TASK TO CARRY OUT — All records are to be printed exactly as they appear.
###
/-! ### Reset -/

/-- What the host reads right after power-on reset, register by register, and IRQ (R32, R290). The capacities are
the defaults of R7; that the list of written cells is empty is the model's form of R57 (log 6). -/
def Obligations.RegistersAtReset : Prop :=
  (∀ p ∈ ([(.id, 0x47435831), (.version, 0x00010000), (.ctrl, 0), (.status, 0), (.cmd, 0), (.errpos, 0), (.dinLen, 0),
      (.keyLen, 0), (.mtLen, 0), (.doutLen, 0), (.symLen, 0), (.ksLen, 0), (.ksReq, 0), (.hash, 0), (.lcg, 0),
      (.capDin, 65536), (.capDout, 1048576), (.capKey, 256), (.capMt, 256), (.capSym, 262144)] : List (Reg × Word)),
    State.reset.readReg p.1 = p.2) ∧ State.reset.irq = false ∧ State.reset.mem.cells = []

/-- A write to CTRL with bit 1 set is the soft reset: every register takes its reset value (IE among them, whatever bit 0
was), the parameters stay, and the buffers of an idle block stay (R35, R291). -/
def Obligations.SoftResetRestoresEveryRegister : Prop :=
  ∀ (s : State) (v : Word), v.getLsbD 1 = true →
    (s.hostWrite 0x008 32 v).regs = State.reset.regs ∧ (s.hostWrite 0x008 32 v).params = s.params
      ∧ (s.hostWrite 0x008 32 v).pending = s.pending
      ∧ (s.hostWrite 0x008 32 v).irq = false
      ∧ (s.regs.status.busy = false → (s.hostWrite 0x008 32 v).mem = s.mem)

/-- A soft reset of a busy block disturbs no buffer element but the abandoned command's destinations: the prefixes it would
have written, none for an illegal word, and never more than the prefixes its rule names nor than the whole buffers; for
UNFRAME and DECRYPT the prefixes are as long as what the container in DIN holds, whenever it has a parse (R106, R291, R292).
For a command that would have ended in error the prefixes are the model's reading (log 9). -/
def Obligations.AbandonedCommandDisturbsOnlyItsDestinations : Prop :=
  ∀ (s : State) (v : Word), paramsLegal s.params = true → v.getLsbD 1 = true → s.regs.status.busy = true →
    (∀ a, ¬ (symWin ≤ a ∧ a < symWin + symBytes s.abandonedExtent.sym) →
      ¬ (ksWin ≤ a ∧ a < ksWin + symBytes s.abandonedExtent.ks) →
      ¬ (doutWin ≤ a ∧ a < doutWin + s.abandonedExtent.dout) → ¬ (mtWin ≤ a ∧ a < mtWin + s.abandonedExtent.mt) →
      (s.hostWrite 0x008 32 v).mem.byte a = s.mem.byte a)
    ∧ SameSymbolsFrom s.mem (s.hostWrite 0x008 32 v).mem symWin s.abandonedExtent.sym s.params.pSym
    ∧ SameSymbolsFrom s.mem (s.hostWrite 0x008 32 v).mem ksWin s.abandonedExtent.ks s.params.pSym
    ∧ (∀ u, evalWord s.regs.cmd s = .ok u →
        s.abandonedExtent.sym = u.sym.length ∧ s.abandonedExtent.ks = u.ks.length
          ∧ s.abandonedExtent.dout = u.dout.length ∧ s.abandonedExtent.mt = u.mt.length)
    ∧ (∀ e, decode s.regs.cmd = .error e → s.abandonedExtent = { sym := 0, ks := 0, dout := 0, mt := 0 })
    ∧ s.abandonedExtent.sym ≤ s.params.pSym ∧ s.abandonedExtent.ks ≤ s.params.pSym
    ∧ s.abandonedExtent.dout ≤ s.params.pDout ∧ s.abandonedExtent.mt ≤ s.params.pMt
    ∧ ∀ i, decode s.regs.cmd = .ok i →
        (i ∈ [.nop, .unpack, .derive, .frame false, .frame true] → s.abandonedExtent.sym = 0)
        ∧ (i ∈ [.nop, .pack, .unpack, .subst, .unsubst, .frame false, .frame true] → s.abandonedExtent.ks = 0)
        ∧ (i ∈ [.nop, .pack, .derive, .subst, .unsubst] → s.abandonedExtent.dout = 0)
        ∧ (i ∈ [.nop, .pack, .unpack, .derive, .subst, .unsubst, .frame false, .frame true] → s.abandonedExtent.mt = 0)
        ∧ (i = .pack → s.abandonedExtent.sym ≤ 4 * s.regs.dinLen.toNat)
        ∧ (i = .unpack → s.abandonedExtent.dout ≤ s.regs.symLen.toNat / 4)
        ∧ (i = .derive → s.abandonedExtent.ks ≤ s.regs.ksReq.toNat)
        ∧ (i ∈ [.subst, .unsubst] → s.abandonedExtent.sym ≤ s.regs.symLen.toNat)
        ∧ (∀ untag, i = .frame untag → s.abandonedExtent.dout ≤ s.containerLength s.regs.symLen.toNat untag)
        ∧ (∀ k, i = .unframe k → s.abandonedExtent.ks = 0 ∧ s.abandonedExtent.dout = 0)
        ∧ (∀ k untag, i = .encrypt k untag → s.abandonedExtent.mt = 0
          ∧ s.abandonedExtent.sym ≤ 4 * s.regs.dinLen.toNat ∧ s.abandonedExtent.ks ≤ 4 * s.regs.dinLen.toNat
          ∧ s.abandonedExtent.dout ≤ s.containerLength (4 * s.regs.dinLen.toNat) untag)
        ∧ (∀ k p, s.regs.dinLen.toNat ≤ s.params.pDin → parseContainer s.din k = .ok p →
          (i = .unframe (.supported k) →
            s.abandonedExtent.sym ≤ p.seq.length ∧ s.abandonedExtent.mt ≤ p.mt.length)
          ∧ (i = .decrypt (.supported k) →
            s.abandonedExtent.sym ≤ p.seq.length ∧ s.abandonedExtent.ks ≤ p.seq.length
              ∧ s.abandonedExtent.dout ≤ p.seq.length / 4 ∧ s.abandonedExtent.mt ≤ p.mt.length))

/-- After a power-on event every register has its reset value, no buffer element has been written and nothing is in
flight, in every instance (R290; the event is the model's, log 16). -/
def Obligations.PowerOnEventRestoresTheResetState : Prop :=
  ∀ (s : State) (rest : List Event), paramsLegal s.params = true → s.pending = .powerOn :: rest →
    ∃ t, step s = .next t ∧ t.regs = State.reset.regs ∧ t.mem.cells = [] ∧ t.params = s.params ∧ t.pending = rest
###
WRITTEN RESPONSE —
/-! ### Reset -/

/-- What the host reads right after power-on reset, register by register, and IRQ (R32, R290). The capacities are
the defaults of R7; that the list of written cells is empty is the model's form of R57 (log 6). -/
def Obligations.RegistersAtReset : Prop :=
  (∀ p ∈ ([(.id, 0x47435831), (.version, 0x00010000), (.ctrl, 0), (.status, 0), (.cmd, 0), (.errpos, 0), (.dinLen, 0),
      (.keyLen, 0), (.mtLen, 0), (.doutLen, 0), (.symLen, 0), (.ksLen, 0), (.ksReq, 0), (.hash, 0), (.lcg, 0),
      (.capDin, 65536), (.capDout, 1048576), (.capKey, 256), (.capMt, 256), (.capSym, 262144)] : List (Reg × Word)),
    State.reset.readReg p.1 = p.2) ∧ State.reset.irq = false ∧ State.reset.mem.cells = []

/-- A write to CTRL with bit 1 set is the soft reset: every register takes its reset value (IE among them, whatever bit 0
was), the parameters stay, and the buffers of an idle block stay (R35, R291). -/
def Obligations.SoftResetRestoresEveryRegister : Prop :=
  ∀ (s : State) (v : Word), v.getLsbD 1 = true →
    (s.hostWrite 0x008 32 v).regs = State.reset.regs ∧ (s.hostWrite 0x008 32 v).params = s.params
      ∧ (s.hostWrite 0x008 32 v).pending = s.pending
      ∧ (s.hostWrite 0x008 32 v).irq = false
      ∧ (s.regs.status.busy = false → (s.hostWrite 0x008 32 v).mem = s.mem)

/-- A soft reset of a busy block disturbs no buffer element but the abandoned command's destinations: the prefixes it would
have written, none for an illegal word, and never more than the prefixes its rule names nor than the whole buffers; for
UNFRAME and DECRYPT the prefixes are as long as what the container in DIN holds, whenever it has a parse (R106, R291, R292).
For a command that would have ended in error the prefixes are the model's reading (log 9). -/
def Obligations.AbandonedCommandDisturbsOnlyItsDestinations : Prop :=
  ∀ (s : State) (v : Word), paramsLegal s.params = true → v.getLsbD 1 = true → s.regs.status.busy = true →
    (∀ a, ¬ (symWin ≤ a ∧ a < symWin + symBytes s.abandonedExtent.sym) →
      ¬ (ksWin ≤ a ∧ a < ksWin + symBytes s.abandonedExtent.ks) →
      ¬ (doutWin ≤ a ∧ a < doutWin + s.abandonedExtent.dout) → ¬ (mtWin ≤ a ∧ a < mtWin + s.abandonedExtent.mt) →
      (s.hostWrite 0x008 32 v).mem.byte a = s.mem.byte a)
    ∧ SameSymbolsFrom s.mem (s.hostWrite 0x008 32 v).mem symWin s.abandonedExtent.sym s.params.pSym
    ∧ SameSymbolsFrom s.mem (s.hostWrite 0x008 32 v).mem ksWin s.abandonedExtent.ks s.params.pSym
    ∧ (∀ u, evalWord s.regs.cmd s = .ok u →
        s.abandonedExtent.sym = u.sym.length ∧ s.abandonedExtent.ks = u.ks.length
          ∧ s.abandonedExtent.dout = u.dout.length ∧ s.abandonedExtent.mt = u.mt.length)
    ∧ (∀ e, decode s.regs.cmd = .error e → s.abandonedExtent = { sym := 0, ks := 0, dout := 0, mt := 0 })
    ∧ s.abandonedExtent.sym ≤ s.params.pSym ∧ s.abandonedExtent.ks ≤ s.params.pSym
    ∧ s.abandonedExtent.dout ≤ s.params.pDout ∧ s.abandonedExtent.mt ≤ s.params.pMt
    ∧ ∀ i, decode s.regs.cmd = .ok i →
        (i ∈ [.nop, .unpack, .derive, .frame false, .frame true] → s.abandonedExtent.sym = 0)
        ∧ (i ∈ [.nop, .pack, .unpack, .subst, .unsubst, .frame false, .frame true] → s.abandonedExtent.ks = 0)
        ∧ (i ∈ [.nop, .pack, .derive, .subst, .unsubst] → s.abandonedExtent.dout = 0)
        ∧ (i ∈ [.nop, .pack, .unpack, .derive, .subst, .unsubst, .frame false, .frame true] → s.abandonedExtent.mt = 0)
        ∧ (i = .pack → s.abandonedExtent.sym ≤ 4 * s.regs.dinLen.toNat)
        ∧ (i = .unpack → s.abandonedExtent.dout ≤ s.regs.symLen.toNat / 4)
        ∧ (i = .derive → s.abandonedExtent.ks ≤ s.regs.ksReq.toNat)
        ∧ (i ∈ [.subst, .unsubst] → s.abandonedExtent.sym ≤ s.regs.symLen.toNat)
        ∧ (∀ untag, i = .frame untag → s.abandonedExtent.dout ≤ s.containerLength s.regs.symLen.toNat untag)
        ∧ (∀ k, i = .unframe k → s.abandonedExtent.ks = 0 ∧ s.abandonedExtent.dout = 0)
        ∧ (∀ k untag, i = .encrypt k untag → s.abandonedExtent.mt = 0
          ∧ s.abandonedExtent.sym ≤ 4 * s.regs.dinLen.toNat ∧ s.abandonedExtent.ks ≤ 4 * s.regs.dinLen.toNat
          ∧ s.abandonedExtent.dout ≤ s.containerLength (4 * s.regs.dinLen.toNat) untag)
        ∧ (∀ k p, s.regs.dinLen.toNat ≤ s.params.pDin → parseContainer s.din k = .ok p →
          (i = .unframe (.supported k) →
            s.abandonedExtent.sym ≤ p.seq.length ∧ s.abandonedExtent.mt ≤ p.mt.length)
          ∧ (i = .decrypt (.supported k) →
            s.abandonedExtent.sym ≤ p.seq.length ∧ s.abandonedExtent.ks ≤ p.seq.length
              ∧ s.abandonedExtent.dout ≤ p.seq.length / 4 ∧ s.abandonedExtent.mt ≤ p.mt.length))

/-- After a power-on event every register has its reset value, no buffer element has been written and nothing is in
flight, in every instance (R290; the event is the model's, log 16). -/
def Obligations.PowerOnEventRestoresTheResetState : Prop :=
  ∀ (s : State) (rest : List Event), paramsLegal s.params = true → s.pending = .powerOn :: rest →
    ∃ t, step s = .next t ∧ t.regs = State.reset.regs ∧ t.mem.cells = [] ∧ t.params = s.params ∧ t.pending = rest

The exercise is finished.